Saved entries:
-- ==== Sys2Proof/Machine/SwapForms.lean ====
section
/-! DEFINITION. The Swap decoder (R150) and the meanings of the SWP rows (R151, R152).
It builds a descriptor; nothing is exchanged and no memory is read or written (R25, R33). -/

namespace Sys2Proof

/-- R150: infallible; "`size = Byte if bit[22] else Word`". -/
def Swap.fromBits (iw : Word) : Swap where
  source := getRegister iw 0
  destination := getRegister iw 12
  base := getRegister iw 16
  size := if isFlagSet iw 22 then .byte else .word

end Sys2Proof

namespace Sys2Proof.Machine

/-- R151, R152: the record of a row, whose size is fixed. -/
def swapRow (size : SwapSize) (w : SwapFields) (s : State) : Host.Outcome State Fault Refusal :=
  answer (.swap { source := w.source, destination := w.destination, base := w.base, size }) s

/-- R151: "cleared yields `Word`". -/
def execSwpWord (w : SwapFields) (s : State) : Host.Outcome State Fault Refusal :=
  swapRow .word w s

/-- R152. -/
def execSwpByte (w : SwapFields) (s : State) : Host.Outcome State Fault Refusal :=
  swapRow .byte w s

end Sys2Proof.Machine
end

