/-- Log entries 4 and 5 (the model's choice): a bare table word put at the head of the program is the next
instruction run, and nothing else of the state changes. -/
def Obligations.ATableWordIsTheNextInstructionRun : Prop :=
  ∀ (s : State) (nbits w : Nat) (i : Instr), s.design = Config.standard → decodeTableWord nbits w = some i →
    ∃ p : Presentation, p.bits = w ∧ s.withFetchWord nbits w = { s with pending := p :: s.pending } ∧
      step (s.withFetchWord nbits w) = exec i { s with driven := some p }
end

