/-- Settles O31: each field of the record is a slice of the word, or the second operand, which reads bits 25 and 11:0. -/
theorem theFieldsOfADataInstructionAreIndependent : Obligations.TheFieldsOfADataInstructionAreIndependent := by
  refine ⟨fun a b da db ha hb => ?fields, fun a b h => ?decodes⟩
  case fields =>
    obtain ⟨va, hva, rfl⟩ := DataInstruction.fromBits_ok_iff.mp ha
    obtain ⟨vb, hvb, rfl⟩ := DataInstruction.fromBits_ok_iff.mp hb
    have hoperand2 {mask : Word} (h : a &&& mask = b &&& mask) (h25 : mask.getLsbD 25 = true)
        (hlow : mask.extractLsb' 0 12 = BitVec.allOnes 12) : va = vb :=
      ShifterOperand.decode_word_unique (getLsbD_eq_of_and_eq h h25) (extract_eq_of_and_eq h hlow) hva hvb
    refine ⟨fun h => ?opcode, fun h => ?flag, fun h => ?operand1, fun h => ?destination, fun h => ?immediate,
      fun h => ?shifterField⟩
    case opcode =>
      rw [hoperand2 h rfl rfl, extract_eq_of_and_eq h (o := 16) (l := 4) rfl,
        extract_eq_of_and_eq h (o := 12) (l := 4) rfl, getLsbD_eq_of_and_eq h (i := 20) rfl]
    case flag =>
      rw [hoperand2 h rfl rfl, extract_eq_of_and_eq h (o := 16) (l := 4) rfl,
        extract_eq_of_and_eq h (o := 12) (l := 4) rfl, extract_eq_of_and_eq h (o := 21) (l := 4) rfl]
    case operand1 =>
      rw [hoperand2 h rfl rfl, extract_eq_of_and_eq h (o := 21) (l := 4) rfl,
        extract_eq_of_and_eq h (o := 12) (l := 4) rfl, getLsbD_eq_of_and_eq h (i := 20) rfl]
    case destination =>
      rw [hoperand2 h rfl rfl, extract_eq_of_and_eq h (o := 21) (l := 4) rfl,
        extract_eq_of_and_eq h (o := 16) (l := 4) rfl, getLsbD_eq_of_and_eq h (i := 20) rfl]
    case immediate =>
      rw [extract_eq_of_and_eq h (o := 21) (l := 4) rfl, extract_eq_of_and_eq h (o := 16) (l := 4) rfl,
        extract_eq_of_and_eq h (o := 12) (l := 4) rfl, getLsbD_eq_of_and_eq h (i := 20) rfl]
    case shifterField =>
      rw [extract_eq_of_and_eq h (o := 21) (l := 4) rfl, extract_eq_of_and_eq h (o := 16) (l := 4) rfl,
        getLsbD_eq_of_and_eq h (i := 20) rfl]
  case decodes =>
    obtain ⟨hinvalidA, -⟩ := theOneInvalidEncoding a
    obtain ⟨hinvalidB, -⟩ := theOneInvalidEncoding b
    rw [DecodeResult.ok_iff_not_err, DecodeResult.ok_iff_not_err, hinvalidA, hinvalidB, h]

end Sys2Proof
end

section
/-! Settles O32, O33 and O26: the records of a multiply and of a swap word field by field (R139, R153), with the bits a
decoder reads as the join of its fields' masks; and the branch offset (R163). -/

namespace Sys2Proof

/-! ### Multiply -/

/-- R139: two multiply words have the same record exactly when they agree on each field's bits. -/
theorem Multiply.fromBits_eq_iff {a b : Word} : Multiply.fromBits a = Multiply.fromBits b ↔
    a.getLsbD 23 = b.getLsbD 23 ∧ a.getLsbD 22 = b.getLsbD 22 ∧ a.getLsbD 21 = b.getLsbD 21 ∧
      a.getLsbD 20 = b.getLsbD 20 ∧ a.extractLsb' 12 4 = b.extractLsb' 12 4 ∧ a.extractLsb' 8 4 = b.extractLsb' 8 4 ∧
      a.extractLsb' 0 4 = b.extractLsb' 0 4 ∧ a.extractLsb' 16 4 = b.extractLsb' 16 4 := by
  simp only [fromBits_eq_extract, Multiply.mk.injEq, Register.mk.injEq]

theorem extract_one_eq_iff {W : Nat} {a b : BitVec W} {o : Nat} :
    a.extractLsb' o 1 = b.extractLsb' o 1 ↔ a.getLsbD o = b.getLsbD o := by
  simp [extract_eq_extract_iff]

/-- R39, R139: the multiply decoder reads bits 23:8 and 3:0. -/
theorem multiplyMask_eq : 0x00FFFF0F#32 = fieldMask 32 23 1 ||| (fieldMask 32 22 1 ||| (fieldMask 32 21 1 |||
    (fieldMask 32 20 1 ||| (fieldMask 32 12 4 ||| (fieldMask 32 8 4 ||| (fieldMask 32 0 4 ||| fieldMask 32 16 4)))))) := by
  decide

/-- A multiply record after its word was flipped under a mask: each field is flipped under its own part of the mask. -/
theorem Multiply.fromBits_xor (iw mask : Word) :
    Multiply.fromBits (iw ^^^ mask) =
      { long := iw.getLsbD 23 ^^ mask.getLsbD 23, signed := iw.getLsbD 22 ^^ mask.getLsbD 22,
        accumulate := iw.getLsbD 21 ^^ mask.getLsbD 21, setConditionCodes := iw.getLsbD 20 ^^ mask.getLsbD 20,
        destination := ⟨iw.extractLsb' 16 4 ^^^ mask.extractLsb' 16 4⟩,
        operand1 := ⟨iw.extractLsb' 12 4 ^^^ mask.extractLsb' 12 4⟩,
        operand2 := ⟨iw.extractLsb' 8 4 ^^^ mask.extractLsb' 8 4⟩,
        operand3 := ⟨iw.extractLsb' 0 4 ^^^ mask.extractLsb' 0 4⟩ } := by
  simp only [fromBits_eq_extract, BitVec.getLsbD_xor, BitVec.extractLsb'_xor]

/-- Settles O32: a flag's mask touches that flag's bit only, and the record is equal where each field's bits are. -/
theorem theMultiplyFlagsAreIndependent : Obligations.TheMultiplyFlagsAreIndependent := by
  refine ⟨fun iw => ?flips, fun a b => ⟨?long, ?signed, ?accumulate, ?flag, ?destination, ?operand1, ?operand2, ?operand3,
    ?record⟩⟩
  case flips =>
    simp only [Multiply.fromBits_xor]
    simp [Multiply.fromBits_eq_extract]
  case record =>
    rw [Multiply.fromBits_eq_iff, multiplyMask_eq]
    simp (disch := decide) only [and_or_eq_iff, and_fieldMask_eq_iff, extract_one_eq_iff]
  all_goals simp only [Multiply.fromBits_eq_extract, Register.mk.injEq]

/-! ### Swap -/

theorem SwapSize.ofFlag_inj {a b : Bool} : ofFlag a = ofFlag b ↔ a = b := by
  cases a <;> cases b <;> simp [ofFlag]

/-- R153: two swap words have the same record exactly when they agree on each field's bits. -/
theorem Swap.fromBits_eq_iff {a b : Word} : Swap.fromBits a = Swap.fromBits b ↔
    a.extractLsb' 0 4 = b.extractLsb' 0 4 ∧ a.extractLsb' 12 4 = b.extractLsb' 12 4 ∧
      a.extractLsb' 16 4 = b.extractLsb' 16 4 ∧ a.getLsbD 22 = b.getLsbD 22 := by
  simp only [fromBits_eq_extract, Swap.mk.injEq, Register.mk.injEq, SwapSize.ofFlag_inj]

/-- R40, R153: the swap decoder reads bits 22, 19:12 and 3:0. -/
theorem swapMask_eq : 0x004FF00F#32 =
    fieldMask 32 0 4 ||| (fieldMask 32 12 4 ||| (fieldMask 32 16 4 ||| fieldMask 32 22 1)) := by
  decide

theorem SwapSize.wire_ofFlag (flag : Bool) : Machine.SwapSize.wire (ofFlag flag) = flag := by
  cases flag <;> rfl

/-- Settles O33: the record is equal where each field's bits are, and its wires are those bits. -/
theorem theSwapFieldsAndWires : Obligations.TheSwapFieldsAndWires := by
  refine ⟨fun a b => ?record, fun a b => ⟨fun h => ?size, fun h => ?base, fun h => ?destination, fun h => ?source⟩,
    fun iw => ?wires⟩
  case record =>
    rw [Swap.fromBits_eq_iff, swapMask_eq]
    simp (disch := decide) only [and_or_eq_iff, and_fieldMask_eq_iff, extract_one_eq_iff]
  case wires => simp only [Swap.fromBits_eq_extract, Machine.swapWires, SwapSize.wire_ofFlag]
  all_goals simp only [Swap.fromBits_eq_extract, h]

/-! ### The branch offset -/

/-- R163, bit-pattern form: the field below, copies of its sign bit above. -/
theorem branchOffset_getLsbD (raw : BitVec 24) (i : Nat) :
    (branchOffset raw).getLsbD i = (decide (i < 32) && if i < 24 then raw.getLsbD i else raw.getLsbD 23) := by
  rw [branchOffset, BitVec.getLsbD_signExtend, BitVec.msb_eq_getLsbD_last]

theorem extract_branchOffset (raw : BitVec 24) : (branchOffset raw).extractLsb' 0 24 = raw := by
  apply BitVec.eq_of_getLsbD_eq
  intro i hi
  have hi32 : i < 32 := by omega
  rw [BitVec.getLsbD_extractLsb', branchOffset_getLsbD, Nat.zero_add, if_pos hi, decide_eq_true hi, decide_eq_true hi32,
    Bool.true_and, Bool.true_and]

/-- R163: widening keeps the signed value. -/
theorem branchOffset_toInt (raw : BitVec 24) : (branchOffset raw).toInt = raw.toInt :=
  BitVec.toInt_signExtend_of_le (by decide)

theorem branchOffset_toInt_range (raw : BitVec 24) :
    -8388608 ≤ (branchOffset raw).toInt ∧ (branchOffset raw).toInt ≤ 8388607 := by
  rw [branchOffset_toInt]
  exact ⟨BitVec.le_toInt raw, BitVec.toInt_le⟩

/-- R163: shifting the field to the top and back copies its sign bit. -/
theorem branchOffset_eq_shifts (raw : BitVec 24) : branchOffset raw = (raw.setWidth 32 <<< 8).sshiftRight 8 := by
  apply BitVec.eq_of_getLsbD_eq
  intro i hi
  have hmsb : (raw.setWidth 32 <<< 8).msb = raw.getLsbD 23 := by simp [BitVec.msb_eq_getLsbD_last]
  rw [branchOffset_getLsbD, BitVec.getLsbD_sshiftRight, hmsb]
  by_cases hfield : i < 24
  · have hshifted : 8 + i < 32 := by omega
    simp [hi, hfield, hshifted]
  · have hshifted : ¬ 8 + i < 32 := by omega
    simp [hi, hfield, hshifted]

/-- Settles O26: the forms from the bits and the signed value of the widened field; a field is read back from its
offset, so different fields give different offsets. -/
theorem theBranchOffsetIsTheSignExtendedField : Obligations.TheBranchOffsetIsTheSignExtendedField := by
  refine ⟨fun raw => ⟨branchOffset_eq_shifts raw, fun h => ?nonnegative, fun h => ?negative, extract_branchOffset raw,
    fun i hlow hhigh => ?signBits, branchOffset_toInt_range raw⟩, ?corners, fun a b h => ?injective⟩
  case nonnegative =>
    rw [branchOffset_toInt, BitVec.toInt_eq_toNat_cond, if_pos (by omega)]
  case negative =>
    rw [branchOffset_toInt, BitVec.toInt_eq_toNat_cond, if_neg (by omega)]
    rfl
  case signBits => rw [branchOffset_getLsbD, decide_eq_true hhigh, if_neg (Nat.not_lt.mpr hlow), Bool.true_and]
  case corners => decide
  case injective => rw [← extract_branchOffset a, h, extract_branchOffset]

end Sys2Proof
end

section
/-! Settles O34, O35 and O36: the wires of each output group (R97, R124, R140, R161, R167), from what its decoder gives. -/

namespace Sys2Proof.Machine

/-! ### The ShifterOperand sub-block -/

theorem shifterWires_decode_immediate (f : Field) :
    shifterWires (ShifterOperand.decode true f) = { ShifterWires.silent with
      kind := some true, value := some (f.extractLsb' 0 8), rotate := some (f.extractLsb' 8 4) } := by
  rw [ShifterOperand.decode_true, ShifterOperand.fromImmediate_eq_extract]
  rfl

section FieldCases

variable {f : Field}

theorem shifterWires_decode_literal (h4 : f.getLsbD 4 = false) :
    shifterWires (ShifterOperand.decode false f) = { ShifterWires.silent with
      kind := some false, operation := some (f.extractLsb' 5 2), source := some (f.extractLsb' 0 4),
      amountKind := some false, amountVal := some ((f.extractLsb' 7 4).setWidth 5) } := by
  rw [ShifterOperand.decode_false, ShifterOperand.fromRegisterOperand_of_literal h4, shifterWires, operandWires,
    ShiftOperation.toBits_fromCode, literalAmount]

theorem shifterWires_decode_register (h4 : f.getLsbD 4 = true) (h7 : f.getLsbD 7 = false) :
    shifterWires (ShifterOperand.decode false f) = { ShifterWires.silent with
      kind := some false, operation := some (f.extractLsb' 5 2), source := some (f.extractLsb' 0 4),
      amountKind := some true, amountReg := some (f.extractLsb' 8 4) } := by
  rw [ShifterOperand.decode_false, ShifterOperand.fromRegisterOperand_of_register h4 h7, shifterWires, operandWires,
    ShiftOperation.toBits_fromCode]
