/-- A candidate that was not granted was passed over by a younger, cell-sharing grant (R49). -/
def State.passedOver (s : State) (order : List Slot) (granted : List Entrant) (h : Entrant) : Bool :=
  granted.any fun g =>
    placeIn order h.1 < placeIn order g.1 && (s.cellsOf g.2).any fun c => c ∈ s.cellsOf h.2

/-- One skip, while the count is below the limit; reaching the limit turns the passage blocking (R50, R51). -/
def Passage.gainSkip (q : Passage) (limit : Nat) : Passage :=
  if q.skips < limit then { q with skips := q.skips + 1, blocking := q.blocking || q.skips + 1 = limit } else q

/-- Skip accounting (R49 to R51) for the candidates that were not granted. -/
def State.account (s : State) (order : List Slot) (ordered granted : List Entrant) : State :=
  ordered.foldl (fun s h =>
    if !(granted.any fun g => g.1 = h.1) && s.passedOver order granted h then
      s.modPassage h.1 fun q => q.gainSkip s.map.working.options.skipLimit
    else s) s

/-- The reservation sweep for one passage (R52). -/
def State.reserveFor (s : State) (p : Slot) : State :=
  match s.passage p with
  | none => s
  | some q =>
    let holdsOne := s.book.cells.toList.any fun r => r.reservation = some p
    let clear := (s.cellsOf q).all fun c => (s.cell c).reservation = none || (s.cell c).reservation = some p
    if q.state = .queued && q.blocking && !holdsOne && clear then
      (s.cellsOf q).foldl (fun s c => s.setCell c { s.cell c with reservation := some p }) s
    else s

/-- The reservation sweep, in arrival order (R52). -/
def State.sweep (s : State) : State := s.book.arrivals.foldl State.reserveFor s

/-- The four stages of a pass (R42). -/
def State.runPass (s : State) (quiet : Option Slot) : State :=
  let order := s.book.arrivals
  let formed := s.candidates
  let ordered := grantOrder order formed.2
  let examined := formed.1.examine quiet ordered
  (examined.1.account order ordered examined.2).sweep

/-- A grant pass, which runs only in RUNNING (R41). -/
def State.grantPass (s : State) (quiet : Option Slot) : State :=
  if s.control.mode = .running then s.runPass quiet else s

/-- The end of an event's work on the book, begun at `before`: the drained MODE notice if the live count has just
become 0 in DRAINING (R117, R123), then at most one grant pass (R40). -/
def State.afterEvent (before s : State) (startsPass : Bool) : State :=
  let s := if s.control.mode = .draining && 0 < before.liveCount && s.liveCount = 0 then s.postMode else s
  if startsPass then s.grantPass none else s

/-! ### The Carrier Tracker (R59 to R71) -/

/-- The occupancy of a cell as the Tracker has heard it (log entry 5). -/
def State.heard (s : State) (c : CellId) : Occupancy := (s.cell c).heard

/-- The first cell that is not BLIND, with its route index (R62). -/
def State.entryCell (s : State) (q : Passage) : Option (Nat × CellId) :=
  ((s.cellsOf q).zipIdx.find? fun x => s.heard x.1 ≠ .blind).map fun x => (x.2, x.1)

/-- The release condition of the first cell of a held run that begins at route index `i`, the carrier's nose at
`pos` (R68). -/
def meetsCondition (heard : CellId → Occupancy) (pos : Nat) : Nat → List CellId → Bool
  | _, [] => false
  | i, c :: rest =>
    match heard c with
    | .occupied => false
    | .free => i < pos || (i = pos && rest.all fun d => heard d = .blind)
    | .blind => meetsCondition heard pos (i + 1) rest

/-- Releases cells from the front of a held run while they meet their condition (R67), the first held index advancing
with each (R23, step 4). Answers what is still held. -/
def State.releaseFront (p : Slot) (pos : Nat) : Nat → List CellId → State → State × List CellId
  | _, [], s => (s, [])
  | i, c :: rest, s =>
    match s.passage p with
    | none => (s, c :: rest)
    | some q =>
      if meetsCondition s.heard pos i (c :: rest) then
        let s := (s.release p q c).modPassage p fun q => { q with firstHeld := i + 1 }
        State.releaseFront p pos (i + 1) rest s
      else (s, c :: rest)

/-- BLIND_CLEAR is armed with the window of the route's last cell (R69, R85). -/
def State.armBlindClear (s : State) (p : Slot) : State :=
  s.modPassage p fun q =>
    match (s.cellsOf q).getLast? with
    | none => q
    | some c => q.armFor .blindClear s.map.working.options (s.traverseMs q c) s.timer.floor

/-- The release examination (R67), with the clearing of a passage that holds no more cells and the arming of R69;
`toBlind` says that a held cell has just changed to BLIND. Answers whether a cell was released. -/
def State.examination (s : State) (p : Slot) (toBlind : Bool) : State × Bool :=
  match s.passage p with
  | none => (s, false)
  | some q =>
    if q.state = .entered then
      let held := s.heldRun q
      let done := State.releaseFront p (q.position.getD 0) q.firstHeld held s
      let released := decide (done.2.length < held.length)
      if done.2 = [] then (if released then done.1.remove p .cleared else done.1, released)
      else if (released || toBlind) && done.2.all (fun c => done.1.heard c = .blind) then
        (done.1.armBlindClear p, released)
      else (done.1, released)
    else (s, false)

/-- The DWELL of a cell is armed, replacing what the record held (R63, R65, R85). -/
def State.armDwell (s : State) (p : Slot) (c : CellId) : State :=
  s.modPassage p fun q => q.armFor .dwell s.map.working.options (s.traverseMs q c) s.timer.floor

/-- Entry (R63, steps 1 to 4) at route index `k`, the cell `c`. -/
def State.enter (s : State) (p : Slot) (q : Passage) (k : Nat) (c : CellId) : State :=
  let s := s.setPassage p (some { q with state := .entered, position := some k, firstHeld := 0 })
  let s := s.setLatch (s.approachOf q) .stop
  let s := s.armDwell p c
  (s.examination p false).1

/-- Advance (R65, steps 1 to 3) to route index `k`, the cell `c`. -/
def State.advance (s : State) (p : Slot) (k : Nat) (c : CellId) : State :=
  (s.modPassage p fun q => { q with position := some k, overdue := .normal }).armDwell p c

/-- A held cell of an ENTERED passage becomes OCCUPIED: no effect, advance, or SKIP (R60, R65, R66). -/
def State.occupiedAhead (s : State) (p : Slot) (q : Passage) (c : CellId) (stamp : Time) : State :=
  let cells := s.cellsOf q
  let pos := q.position.getD 0
  let k := cells.idxOf c
  if k ≤ pos then s
  else if ((cells.take k).drop (pos + 1)).all fun d => s.heard d = .blind then s.advance p k c
  else s.intrude c .skip (some (p, q)) stamp

/-- The Tracker takes one change report (R59 to R71): cell, new occupancy, stamp. Answers whether the event starts a
grant pass (R40). -/
def State.takeChange (s : State) (c : CellId) (occ : Occupancy) (stamp : Time) : State × Bool :=
  let r := s.cell c
  let away := occ ≠ .occupied
  let s := s.setCell c { r with heard := occ, intruded := r.intruded && !away }
  let cleared := r.intruded && away
  match r.holder.bind fun p => (s.passage p).map fun q => (p, q) with
  | none => (if away then s else s.intrude c .occupiedFree none stamp, cleared)
  | some (p, q) =>
    match q.state with
    | .queued => (s, cleared)
    | .granted =>
      if away then (s, cleared)
      else match s.entryCell q with
        | some (k, d) =>
          if d = c then (s.enter p q k c, true) else (s.intrude c .early (some (p, q)) stamp, false)
        | none => (s.intrude c .early (some (p, q)) stamp, false)
    | .entered =>
      let s := if away then s else s.occupiedAhead p q c stamp
      let done := s.examination p (decide (occ = .blind))
      (done.1, cleared || done.2)

/-! ### Sensors (R99, R101) -/

/-- A sensor goes to STANDBY (R99): the report BLIND is taken at once (log entry 11). -/
def State.toStandby (s : State) (c : CellId) : State × Bool :=
  let s := s.setSensor c { s.sensor c with mode := .standby, count := 0 }
  let s := s.setCell c { s.cell c with occupancy := .blind, stamp := s.timer.floor }
  s.takeChange c .blind s.timer.floor

/-- A filter restart of an ACTIVE cell (R101): the report FREE, if there is one to make, is taken at once (log entry
11). -/
def State.restartFilter (s : State) (c : CellId) : State × Bool :=
  let s := s.setSensor c { s.sensor c with raw := .free, count := 0 }
  let r := s.cell c
  let s := s.setCell c
    { r with occupancy := .free, stamp := if r.occupancy = .free then r.stamp else s.timer.floor }
  if r.heard = .free then (s, false) else s.takeChange c .free s.timer.floor

/-- A sensor goes to ACTIVE (R99): its filter restarts, and the change starts a pass (R40). -/
def State.toActive (s : State) (c : CellId) : State × Bool :=
  ((s.setSensor c { s.sensor c with mode := .active }).restartFilter c |>.1, true)

/-- Every in-use, ACTIVE cell's filter restarts (R102). The passes the reports start do not run: the mode that
follows is not RUNNING. -/
def State.restartFilters (s : State) : State :=
  (List.finRange 32).foldl (fun s c =>
    if s.cellInUse c && (s.sensor c).mode = .active then (s.restartFilter c).1 else s) s

/-! ### Halting and settling (R120, R124, R125) -/

/-- Every latch to STOP (R106). -/
def State.stopLatches (s : State) : State := (List.finRange 8).foldl (fun s a => s.setLatch a .stop) s

/-- R125, steps 1 to 4: the prior mode is recorded, the mode becomes HALTED with these causes, HALT joins every live
passage's freeze-cause set, and every latch goes to STOP. -/
def State.halt (s : State) (prior : PriorMode) (causes : HaltCauses) : State :=
  let s := s.setControl { s.control with mode := .halted, prior := prior, causes := causes }
  let s := s.modLiveDeadlines fun d => d.joinHalt s.timer.floor
  s.stopLatches

/-- A halt cause joins (R124): it halts an operating junction with a MODE notice, and in HALTED it is added to the set
with a MODE notice if it was not there. In UNMAPPED and SERVICE it does not join (R116). -/
def State.joinCause (s : State) (add : HaltCauses → HaltCauses) : State :=
  let causes := add s.control.causes
  match s.control.mode with
  | .settling => (s.halt .settling causes).postMode
  | .running => (s.halt .running causes).postMode
  | .draining => (s.halt .draining causes).postMode
  | .halted =>
    if causes = s.control.causes then s else (s.setControl { s.control with causes := causes }).postMode
  | .unmapped | .service => s

/-- Halt causes leave the set (R124), with a MODE notice if the set changes in HALTED (R117). -/
def State.leaveCause (s : State) (remove : HaltCauses → HaltCauses) : State :=
  let causes := remove s.control.causes
  if s.control.mode = .halted && causes ≠ s.control.causes then
    (s.setControl { s.control with causes := causes }).postMode
  else s

/-- The entry into SETTLING (R120): filters restart, the settle count becomes 0, the held conditions are read, and one
MODE notice names SETTLING, or HALTED with prior mode SETTLING. -/
def State.enterSettling (s : State) : State :=
  let s := s.restartFilters
  let causes := { s.control.causes with
    estop := s.control.causes.estop || s.control.emergency.asserted
    signalFault := s.control.causes.signalFault || s.anyFault }
  let s := s.setControl { s.control with mode := .settling, causes := causes, settleCount := 0, risesDue := 0 }
  (if causes.isEmpty then s else s.halt .settling causes).postMode

/-! ### The Line Interface Unit (R136, R139, R140, R142) -/

/-- An error is recorded (R142). -/
def State.recordError (s : State) (kind : LineError) : State :=
  s.setLiu { s.liu with
    error := { kind := kind, stamp := s.timer.floor, overrun := s.liu.error.kind ≠ .none } }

WHAT YOU HAVE TO DO:
Could you transcribe the entries above word for word, from the line with "c with occupancy" down to the line with "def State.restartFilter (s", keeping both?

TASK SOLUTION:
  let s := s.setCell c { s.cell c with occupancy := .blind, stamp := s.timer.floor }
  s.takeChange c .blind s.timer.floor

/-- A filter restart of an ACTIVE cell (R101): the report FREE, if there is one to make, is taken at once (log entry
11). -/
def State.restartFilter (s : State) (c : CellId) : State × Bool :=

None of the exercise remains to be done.